The Toji Temple (founded in 796 AD!) has the tallest pagoda in Japan (54.8 m) and is a must see! The Gion district use to be the center of old Kyoto and has narrow stone streets with traditional wooden buildings flanking it. The area has a deep geisha heritage. Geishas are professional entertainers and not prostitutes. They are skilled at singing, playing musical instruments, dancing, and performing tea ceremonies. There are many impersonators of course and these women give the profession its bad name. The fakes often perform at onsens (natural hot spring bath houses) and provide extra happy ending relief. If you are lucky, you can catch a glimpse of one of the authentic geishas scurrying down the street to her next appointment. It bothered me how people tried to take pictures of them as if they were objects. Yes, they are dressed in traditional clothes and make for a great photo opportunity, but people need to be more respectful.

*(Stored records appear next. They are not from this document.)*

-- ==== Sys2Proof/Machine/Core.lean ====
section
/-! DEFINITION. The machine behind the host's interface. -/

def Sys2Proof.core : Host.Core :=
  { State := Sys2Proof.Machine.State, Fault := Sys2Proof.Machine.Fault,
    Refusal := Sys2Proof.Machine.Refusal, step := Sys2Proof.Machine.step,
    reset := Sys2Proof.Machine.State.reset }
end

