/-- The fault of the decoder's loop over the slots is that of the first bad slot, and there is one
only if a slot is bad (R90, R98; 60_exceptions.md R236 step 4). -/
def Obligations.FirstBadSlotDecides : Prop :=
  ∀ (w : Int) (kinds : List SlotKind) (c : FaultCode), 0 ≤ w → slotKinds (w % 100).toNat = some kinds →
    (decode w = .error c ↔
      ∃ (k : Nat) (kind : SlotKind), kinds[k]? = some kind ∧
        ((3 ≤ digit w.toNat (k + 2) ∧ c = .invalidMode) ∨
          (kind = .dst ∧ digit w.toNat (k + 2) = 1 ∧ c = .invalidDestinationMode)) ∧
        ∀ (j : Nat) (kj : SlotKind), j < k → kinds[j]? = some kj →
          digit w.toNat (j + 2) ≤ 2 ∧ ¬(kj = .dst ∧ digit w.toNat (j + 2) = 1))

/-- R91: mode digits at positions at or above the arity have no effect on what a word decodes to;
with the rule's own examples. -/
def Obligations.UnusedDigitsAreIgnored : Prop :=
  (∀ (w w' : Int) (kinds : List SlotKind), 0 ≤ w → 0 ≤ w' → w' % 100 = w % 100 →
    slotKinds (w % 100).toNat = some kinds →
    (∀ k, k < kinds.length → digit w'.toNat (k + 2) = digit w.toNat (k + 2)) → decode w' = decode w) ∧
  decode 99 = .ok .halt ∧ decode 199 = .ok .halt ∧ decode 999 = .ok .halt ∧ decode 21099 = .ok .halt ∧
  decode 101101 = .ok (.add .immediate .immediate .position)

/-- R96: the encoder's word is op + 100*m0 + 1000*m1 + 10000*m2 with 0 for the slots an operation
lacks, it is the shortest word of the instruction, and every other non-negative word with the same
last two digits and the same used mode digits decodes to the same instruction. -/
def Obligations.CanonicalWordIsShortest : Prop :=
  ∀ i : Instr, i.wf = true →
    (∀ m : Nat → Nat, (∀ k, m k = (i.modes[k]?.map Mode.digit).getD 0) →
      encode i = i.opcode + 100 * m 0 + 1000 * m 1 + 10000 * m 2) ∧
    (∀ w : Int, decode w = .ok i → encode i ≤ w) ∧
    (∀ w : Int, 0 ≤ w → w % 100 = encode i % 100 →
      (∀ k, k < i.arity → digit w.toNat (k + 2) = digit (encode i).toNat (k + 2)) → decode w = .ok i)

/-- Words written out digit by digit from the spec's encodings (R82, R86), one or more for each
family, the spec's own two decodings (R85, R102) among them. -/
def Obligations.SampleWordsDecode : Prop :=
  decode 1002 = .ok (.mul .position .immediate .position) ∧
  decode 1101 = .ok (.add .immediate .immediate .position) ∧
  decode 22201 = .ok (.add .relative .relative .relative) ∧
  decode 203 = .ok (.inp .relative) ∧
  decode 104 = .ok (.out .immediate) ∧
  decode 1005 = .ok (.jt .position .immediate) ∧
  decode 2106 = .ok (.jf .immediate .relative) ∧
  decode 20107 = .ok (.lt .immediate .position .relative) ∧
  decode 1208 = .ok (.eq .relative .immediate .position) ∧
  decode 109 = .ok (.arb .immediate) ∧
  decode 99 = .ok .halt
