/-- A poke in each of the seven statuses. -/
theorem test_witness_PokeOnlyWhileStopped :
    (nextOf (poke State.reset 0 7)).map (fun t => peek t 0) = some 7 ∧
      (nextOf (poke { State.reset with status := .yielded } 0 7)).map (fun t => peek t 0) = some 7 ∧
      (nextOf (poke { State.reset with status := .halted } 0 7)).map (fun t => peek t 0) = some 7 ∧
      (nextOf (poke { State.reset with status := .faulted } 0 7)).map (fun t => peek t 0) = some 7 ∧
      refusalOf (poke { State.reset with status := .running } 0 7) = some .pokeWhileRunning ∧
      refusalOf (poke { State.reset with status := .awaitIn } 0 7) = some .pokeWhileRunning ∧
      refusalOf (poke { State.reset with status := .awaitOut } 0 7) = some .pokeWhileRunning ∧
      representable State.reset.params 7 = true ∧ HasRoom State.reset 0 := by
  refine ⟨by decide, by decide, by decide, by decide, by decide, by decide, by decide, by decide, .inr (.inr ?_)⟩
  intro k h
  cases h

theorem test_witness_RunCommandOnlyStarts :
    State.reset.status = .ready ∧ ({ State.reset with status := .yielded } : State).status = .yielded ∧
      (engine [99]).status ≠ .ready ∧ (engine [99]).status ≠ .yielded ∧
      (nextOf (poke State.reset 0 7)).isSome = true := by
  decide

/-- A call that produces an output and one that ends without. -/
theorem test_witness_OneOutputPerCall :
    (runUntilOutputOrHalt (fun _ => []) 2 { engine [104, 1, 99] with cfg := { yieldOnOutput := true } }).map
        (fun r => (report r.1, r.2)) = some (some (.outputProduced 1), [1]) ∧
      (runUntilOutputOrHalt (fun _ => []) 2 { engine [99] with cfg := { yieldOnOutput := true } }).map
        (fun r => (report r.1, r.2)) = some (some .halted, []) := by
  decide

theorem test_witness_TerminatedForEver :
    terminated { engine [99] with status := .halted } = true ∧ terminated stoppedByFault = true ∧
      (nextOf (step { engine [99] with status := .halted })).isSome = true ∧
      (nextOf (poke stoppedByFault 0 7)).isSome = true ∧
      (nextOf (act stoppedByFault (.port (.provide 7)))).isSome = true := by
  decide

/-- A network step with each pulse: A takes the seed; B, fed, puts it on. A host action; and the
queues of the ring as the ports of its engines show them. -/
theorem test_witness_NetworkStepMovesOnlyItsOwnValues :
    ((ring.step 0).map (fun net => net.queues.map Queue.items)) = some [[], []] ∧
      (((ring.step 0).bind (fun net => net.step 0)).map (fun net => net.queues.map Queue.items)) =
        some [[17], []] ∧
      (ring.hostAction 1 .run).isSome = true ∧
      ring.inputOf 0 = some { items := [17], bound := none, writer := 1, reader := 0 } ∧
      ring.outputOf 0 = some { items := [], bound := none, writer := 0, reader := 1 } := by
  decide

/-- A stuck ring (nothing seeded, both waiting) and a terminated one. -/
theorem test_witness_StuckOrTerminatedNetworkHasNoStep :
    ({ engines := [{ engine [3, 0] with status := .awaitIn }]
       queues := [{ items := [], bound := none, writer := 0, reader := 0 }] } : Network).stuck = true ∧
      ({ engines := [{ engine [99] with status := .halted }], queues := [] } : Network).terminated = true := by
  decide

end Sys2Proof.Tests
end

We spent the evening strolling around the area.
The Gion district also has a famous park and several temples that are all must sees. We didn’t visit them this time around, but did get a chance to see the Yasaka Shrine. I recommend visiting it at night! The whole area is lit by lanterns and makes for some great photos. It is a Shinto shrine. Shintoism is Japan’s traditional religion and thus is made up of many local gods. The shrines are almost always red due to the belief that red wards off bad spirits.
It was a great but tiring first day! P.S. They have deep fried curry balls here. CURRY! Yes! Oh and I asked Yuki what he is most proud of Japan for and he said for its cleanliness, people following rules, and its food.